Thursday, January 5, 2012
How Can They Do It and I Can't?
I'm talking about sleep! I've been reminded every day since the kids arrived home for the holidays.
Shortly after they get up, I begin my struggle to stay awake. I certainly understand that college kids stay up WELL past midnight on a regular basis so their sleep clocks are different than mine. I want/need a nap at almost the precise time they wake!
I guess I'm really bitching about sleep quality. How can they stay fast asleep for 12+ straight hours then be difficult to wake up, while I can't fall asleep, stay asleep (potty breaks) and wake up every day at the crack of dawn? While I'm at it...how does my husband's snoring not wake him up? It's truly driving me insane. At times it feels like some kind of torture. Weren't prisoners sleep deprived to divulge information?

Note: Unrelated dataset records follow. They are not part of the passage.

-- ==== Sys2Proof/Machine/Windows.lean ====
section
/-! DEFINITION. Window traffic at its target and at its initiator, and WCNT (R298 to R302, R346, R363, R412 to
R414). -/

namespace Sys2Proof.Machine

/-! ## WCNT (R363) -/

/-- WCNT (R363). -/
def execWcnt (f : FmtWcnt) (s : State) : Out :=
  onUniformS s f.sp [f.sn.toNat, f.sn.toNat + 1] fun s c r =>
    let w := r.sNat f.sn.toNat % 2 ^ 16
    let t := r.sWord (f.sn.toNat + 1)
    let part := c.grid.part
    if !f.w ∨ s.wcntMet c.die w part f.rem t.toNat then
      let (v, s1) := (s.setGroup c.g c.grp).wcntEnd c.grp part w f.aq f.rem
      .next ((s1.putReg c.g .s f.ds.toNat (RegWord.of v)).stepOn c f.sp)
    else .next (s.waitHere c c.grp (.wcnt f.ds.toNat w t f.aq f.rem) f.sp)

/-! ## Ingress (R298, R301, R302, R414) -/

/-- The die of this package at which a message has arrived. -/
def State.flightDie (s : State) (f : Flight) : Nat :=
  match f.dest with
  | .die i => (s.ownDie i).getD 0
  | _ => (s.ownDie f.src).getD 0
/-- What an access needs of the window it names (R298, R299). -/
inductive WinUse | read | write | reduce
  deriving DecidableEq, Repr
def winAllows (e : Nat) (u : WinUse) : Bool :=
  match u with
  | .read => winRead e
  | .write => winWrite e
  | .reduce => winReduce e
/-- Ranges, as offset and length, within a window that allows the use. -/
def winAccepts (e : Nat) (part : BitVec 16) (u : WinUse) (l : List (Nat × Nat)) : Bool :=
  winValid e part && winAllows e u && l.all fun x => decide (x.1 + x.2 ≤ winSize e)
/-- A refusal by the target: its record (R298, R320; log 22). -/
def State.refuse (s : State) (die : Nat) (src : BitVec 18) (w : WinRef) : State :=
  s.report { s.dieRec 0x2B die with
    addr := w.off.toNat, detail := 0, detail2 := src.toNat + w.win.toNat * 2 ^ 32 }
/-- Physical addresses of the bytes of ranges of a window; the packet waits at the ingress while a
translation waits (log 24). -/
inductive Place | ok (pas : List (List Nat)) | wait | refused
  deriving DecidableEq, Repr
/-- The addresses of n bytes from a virtual address, looked up at each page's first byte. -/
def State.placeBytes (s : State) (die : Nat) (part : BitVec 16) (write : Bool) :
    Nat → Nat → Nat → Place × State
  | 0, _, _ => (.ok [[]], s)
  | fuel + 1, va, n =>
    if n = 0 then (.ok [[]], s)
    else
      let m := min n (4096 - va % 4096)
      match s.devReach die part va m write .device (s.dieRec 0 die) with
      | (.wait, s1) => (.wait, s1)
      | (.fail _, s1) => (.refused, s1)
      | (.pa a, s1) =>
        match s1.placeBytes die part write fuel (va + m) (n - m) with
          | (.ok l, s2) => (.ok [(List.range m).map (a + ·) ++ l.headD []], s2)
          | r => r
def State.place (s : State) (die : Nat) (part : BitVec 16) (write : Bool) (base : Nat) :
    List (Nat × Nat) → Place × State
  | [] => (.ok [], s)
  | (o, n) :: l =>
    match s.placeBytes die part write (n / 4096 + 2) ((base + o) % 2 ^ 64) n with
    | (.ok x, s1) =>
      match s1.place die part write base l with
      | (.ok y, s2) => (.ok (x ++ y), s2)
      | r => r
    | r => r
/-- Stores bytes at addresses, one for each. -/
def State.putAll (s : State) : List (Nat × Byte) → State
  | [] => s
  | (a, b) :: l => (s.setWinByte a b).putAll l
/-- Stores bytes of a packet; a line that they write whole is poisoned no more (R216). -/
def State.storeAll (s : State) (l : List (Nat × Byte)) : State :=
  let lines := (l.map fun x => x.1 / 128).eraseDups.filter fun n =>
    (List.range 128).all fun i => l.any fun x => x.1 == 128 * n + i
  (lines.foldl (fun s n => s.setSide n { s.sideOf n with poison := false, symErr := 0 }) s).putAll l
def State.getAll (s : State) (l : List Nat) : List Byte := l.map s.physByte
/-- The answer of a target to an initiator. -/
def State.winAnswer (s : State) (die : Nat) (src : BitVec 18) (req : Nat) (ok : Bool) (data : List Byte) :
    State := s.post die (.pkg src) (.winAck req ok data)
/-- The packet that `pick` names, with the entry that it has read: one that arrives, or, beyond those, one that waits. -/
def State.winTake (s : State) : Option (Flight × Option Nat × State) :=
  if s.pick < s.net.length then s.netTake.map fun x => (x.1, none, x.2)
  else (s.winWait[s.pick - s.net.length]?).map fun w =>
    (w.flight, some w.entry, { s with winWait := dropNth (s.pick - s.net.length) s.winWait })
/-- The packet that `pick` names in `s0` waits, in its place. -/
def State.winHold (s0 s : State) (f : Flight) (e : Nat) : State :=
  let i := if s0.pick < s0.net.length then s0.winWait.length else s0.pick - s0.net.length
  { s with winWait := s.winWait.take i ++ ⟨f, e⟩ :: s.winWait.drop i }
/-- What a packet has at its ingress: the state before it was taken, itself, its die, the entry it has read. -/
structure WinCtx where
  s0 : State
  f : Flight
  die : Nat
  e : Option Nat
/-- Goes on with a packet whose window accepts it, or refuses it; the entry is read once (R347). -/
def WinCtx.ingress (c : WinCtx) (s : State) (w : WinRef) (part : BitVec 16) (u : WinUse) (l : List (Nat × Nat))
    (no : State → State) (yes : State → Nat → List (List Nat) → State) : State :=
  let (e, s1) := match c.e with
    | some e => (e, s)
    | none => (s.winEntry c.die w.win.toNat, s.fillWin c.die w.win.toNat)
  if winAccepts e part u l then
    match s1.place c.die part (u != .read) (winBase e) l with
    | (.wait, s2) => c.s0.winHold s2 c.f e
    | (.refused, s2) => no s2
    | (.ok pas, s2) => yes s2 e pas
  else no s1
/-- A WPUT packet (R298, R300). -/
def WinCtx.putArrives (c : WinCtx) (s : State) (req : Nat) (w : WinRef) (part : BitVec 16) (src : BitVec 18)
    (ps : List (Nat × List Byte)) : State :=
  c.ingress s w part .write (ps.map fun p => (p.1, p.2.length))
    (fun s => (s.refuse c.die src w).winAnswer c.die src req false [])
    (fun s _ pas =>
      let bytes := (pas.zip (ps.map (·.2))).flatMap fun x => x.1.zip x.2
      ((s.storeAll bytes).addCount w.win.toNat true bytes.length).winAnswer c.die src req true [])
/-- A WGET packet. -/
def WinCtx.getArrives (c : WinCtx) (s : State) (req : Nat) (w : WinRef) (part : BitVec 16) (src : BitVec 18)
    (ps : List (Nat × Nat)) : State :=
  c.ingress s w part .read ps
    (fun s => (s.refuse c.die src w).winAnswer c.die src req false [])
    (fun s _ pas => s.winAnswer c.die src req true (pas.flatMap s.getAll))
/-- The largest finite value of an element type, as binary32 (R301). -/
def wireMax (ty : WTy) : Dy :=
  match fread (WTy.fmt ty) false (FFmt.maxPat (WTy.fmt ty)) with
  | .fin d _ => d
  | _ => ⟨0, 0⟩
/-- The sum of a hop (R301): the sender's element and the local one. -/
def wireAdd (ty : WTy) (sat : Bool) (a b : BitVec 48) : BitVec 48 :=
  if ty = .i32 then a + b
  else
    let x := (fread f32 false (a.toNat % 2 ^ 32)).add .rne (fread f32 false (b.toNat % 2 ^ 32))
    let p := fread f32 false (fround f32 .rne false false x)
    let m := wireMax ty
    let q : El := match p with
      | .fin d neg => if sat then
          (if m.lt d then .fin m false else if d.lt m.neg then .fin m.neg true else .fin d neg) else p
      | .inf neg => if sat then .fin (if neg then m.neg else m) neg else p
      | .nan => p
    BitVec.ofNat 48 (fround f32 .rne false false q)
/-- What is stored of a sum: the element type by RNE, or the low 32 bits (R301). -/
def storedElem (ty : WTy) (x : BitVec 48) : Nat :=
  if ty = .i32 then x.toNat % 2 ^ 32
  else fround (WTy.fmt ty) .rne false false (fread f32 false (x.toNat % 2 ^ 32))
/-- Reduces elements in turn: at the target each is stored, at a hop its sum goes on (R301). -/
def State.reduce (s : State) (ty : WTy) (sat store : Bool) :
    List (List Nat × Nat × BitVec 48) → List (Nat × BitVec 48) × State
  | [] => ([], s)
  | (pas, o, x) :: l =>
    let y := wireAdd ty sat x (wireElem ty (leNat (s.getAll pas)))
    let s1 := if store then s.storeAll (pas.zip (leBytes (WTy.bytes ty) (storedElem ty y))) else s
    let (r, s2) := s1.reduce ty sat store l
    ((o, y) :: r, s2)
/-- A WRED packet: combined at this ingress and stored, or forwarded with its age (R301, R414). A package that is not
assigned reaches no other: where its own window forwards to one, the sum is dropped and nothing answers the sender, whose
request is not timed, so its count does not rise (DESIGN CHOICE, log 63). -/
def WinCtx.redArrives (c : WinCtx) (s : State) (req : Nat) (w : WinRef) (part : BitVec 16)
    (src : BitVec 18) (ty : WTy) (sat : Bool) (es : List (Nat × BitVec 48)) : State :=
  let n := WTy.bytes ty
  c.ingress s w part .reduce (es.map fun e => (e.1, n))
    (fun s => (s.refuse c.die src w).winAnswer c.die src req false [])
    (fun s e pas =>
      let (out, s1) := s.reduce ty sat (!winForward e) ((pas.zip es).map fun x => (x.1, x.2.1, x.2.2))
      if winForward e then
        let w2 : WinRef := ⟨winFwdPkg e, winFwdWin e, w.off⟩
        s1.route c.die { c.f with
          msg := .winRed req w2 part src ty sat out
          src := s.islDie c.die
          inc := (s.die c.die).incarn
          dest := .pkg (winFwdPkg e) }
      else (s1.addCount w.win.toNat true (n * es.length)).winAnswer c.die src req true [])
/-- A block of which lines may still come: none is delivered at an age of 2 ms (R402). -/
def McRecv.live (r : McRecv) (now : Nat) : Bool := decide (now < r.since + maxAge)
/-- One line of a multicast block at a member (R302, R412): stored, or refused with the whole block; the member answers
after its last line (log 39). -/
def WinCtx.mcLine (c : WinCtx) (s : State) (r : McRecv) (w : WinRef) (i : Nat) (data : List Byte) : State :=
  let left := r.left.filter (· != i)
  let others := s.mcRecvs.filter fun x => x.live s.now && !(x.src == r.src && x.id == r.id && x.member == r.member)
  let s1 := { s with mcRecvs := if left.isEmpty then others else others ++ [{ r with left := left }] }
  let s2 := match r.pas with
    | some pas => (s1.storeAll ((pas.getD i []).zip data)).addCount w.win.toNat true data.length
    | none => s1.refuse c.die r.src { w with off := w.off + BitVec.ofNat 64 (128 * i) }
  if left.isEmpty then s2.post c.die (.node (Config.mcNode r.src)) (.winMcAns r.id r.member r.pas.isSome) else s2
/-- A line of a multicast block: the first one judges the window for every line of the block. -/
def WinCtx.mcArrives (c : WinCtx) (s : State) (id member : Nat) (w : WinRef) (part : BitVec 16) (src : BitVec 18)
    (lines i : Nat) (data : List Byte) : State :=
  match s.mcRecvs.find? fun r => r.live s.now && r.src == src && r.id == id && r.member == member with
  | some r => if r.left.contains i then c.mcLine s r w i data else s
  | none =>
    let judged (s : State) (pas : Option (List (List Nat))) : State :=
      if i < lines then c.mcLine s ⟨src, id, member, w.win, pas, List.range lines, s.now⟩ w i data else s
    c.ingress s w part .write ((List.range lines).map fun j => (w.off.toNat + 128 * j, 128))
      (fun s => judged s none) (fun s _ pas => judged s (some pas))
/-- WINDOW_PACKET_INGRESS (R298): the packet that `pick` names. -/
def execWindowPacketIngress (s : State) : Out :=
  match s.winTake with
  | some (f, e, s1) =>
    let c : WinCtx := ⟨s, f, s.flightDie f, e⟩
    match f.msg with
    | .winPut req w part src ps => .next (c.putArrives s1 req w part src ps)
    | .winGet req w part src ps => .next (c.getArrives s1 req w part src ps)
    | .winRed req w part src ty sat es => .next (c.redArrives s1 req w part src ty sat es)
    | .winMc g m w part src n i bs => .next (c.mcArrives s1 g m w part src n i bs)
    | _ => off "WINDOW_PACKET_INGRESS"
  | none => off "WINDOW_PACKET_INGRESS"

/-! ## Answers at the initiator (R300, R302, R413) -/

/-- The bytes of a WGET answer come to the operation that asked for them (R300); an answer of another length is none
(DESIGN CHOICE, log 39). -/
def State.getAnswer (s : State) (core op : Nat) (data : List Byte) : State :=
  s.updCore core fun k => { k with
    copyOps := k.copyOps.map fun o => if o.id == op then { o with data := data, st := .pend } else o }
/-- WINDOW_ACKNOWLEDGEMENT (R300): counts the bytes that were sent; a refusal adds to ERRCNT (R298). -/
def execWindowAcknowledgement (s : State) : Out :=
  match s.netTake with
  | some (⟨.winAck req ok data, _, _, _, _, _, _⟩, s1) =>
    match s1.req req with
    | some r =>
      let s2 := s1.dropReq req
      match r.kind with
      | .wput win _ bytes =>
        let s3 := s2.addCount win.toNat false bytes
        .next (if ok then s3 else s3.addErr win.toNat)
      | .wget win _ op bytes =>
        .next (if !ok then (s2.endOp r.core op).addErr win.toNat
          else if data.length = bytes then s2.getAnswer r.core op data else s1)
      | _ => .next s1
    | none => .next s1
  | _ => off "WINDOW_ACKNOWLEDGEMENT"
/-- Writes the 64 bytes of an acknowledgement at the group table's address (R302); none where the entry
gives no address in force. -/
def State.ackBytes (s0 s : State) (f : Flight) (r : Req) (ack : Nat) (bits : Nat) (k : State → State) : State :=
  if ack % 64 ≠ 0 then k s
  else match s.devReach (dieOf r.core) r.part ack 64 true .device (s.dieRec 0 (dieOf r.core)) with
    | (.wait, s1) => s0.winHold s1 f 0
    | (.fail _, s1) => k s1
    | (.pa a, s1) => k (s1.physWrite a (leBytes 64 bits))
/-- MULTICAST_ACK (R302, R413): the bits, the block's bytes at LCNT, and for each valid member that failed
a record, with DETAIL 1 where there is no answer (R453), and ERRCNT of its window. -/
def execMulticastAck (s : State) : Out :=
  match s.winTake with
  | some (f, _, s1) =>
    match f.msg with
    | .mcAck req bits =>
      match s1.req req with
      | some r =>
        match r.kind with
        | .mcast win _ bytes ack ms lost =>
          let good := ms.filter fun m => bits.getLsbD m.1
          let bad := ms.filter fun m => !bits.getLsbD m.1
          .next (s.ackBytes s1 f r ack (good.foldl (fun n m => n + 2 ^ m.1) 0) fun s2 =>
            bad.foldl (fun s m => (s.refused r.core (bits01 lost) m.2.2 r.off).addErr m.2.2.toNat)
              ((s2.dropReq req).addCount win.toNat false bytes))
        | _ => .next s1
      | none => .next s1
    | _ => off "MULTICAST_ACK"
  | none => off "MULTICAST_ACK"

end Sys2Proof.Machine
end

Halfway through break I thought I'd try a little something to promote family unity, at least from a timing standpoint. I began waking them at 10:00am. I didn't want them to feel like they were sleeping the day away, at least their mornings. Also, I wanted to see them and maybe plan some fun things to do because they would be leaving me again so soon.
Well, now I'm lying. I was behaving out of jealousy! What a spiteful mom I am!
I can report that "wake ups" worked for a few days. We actually did some things during the daylight hours. However, it eventually became obvious that this wouldn't work long term or even the two more weeks they'd be home. They became crabby because they were still staying up late while waking up early. I was crabby because I still wasn't sleeping.
In the end, somethings can't be changed or, at least, I failed to change them. I'm still jealous they can sleep and pissed because I can't.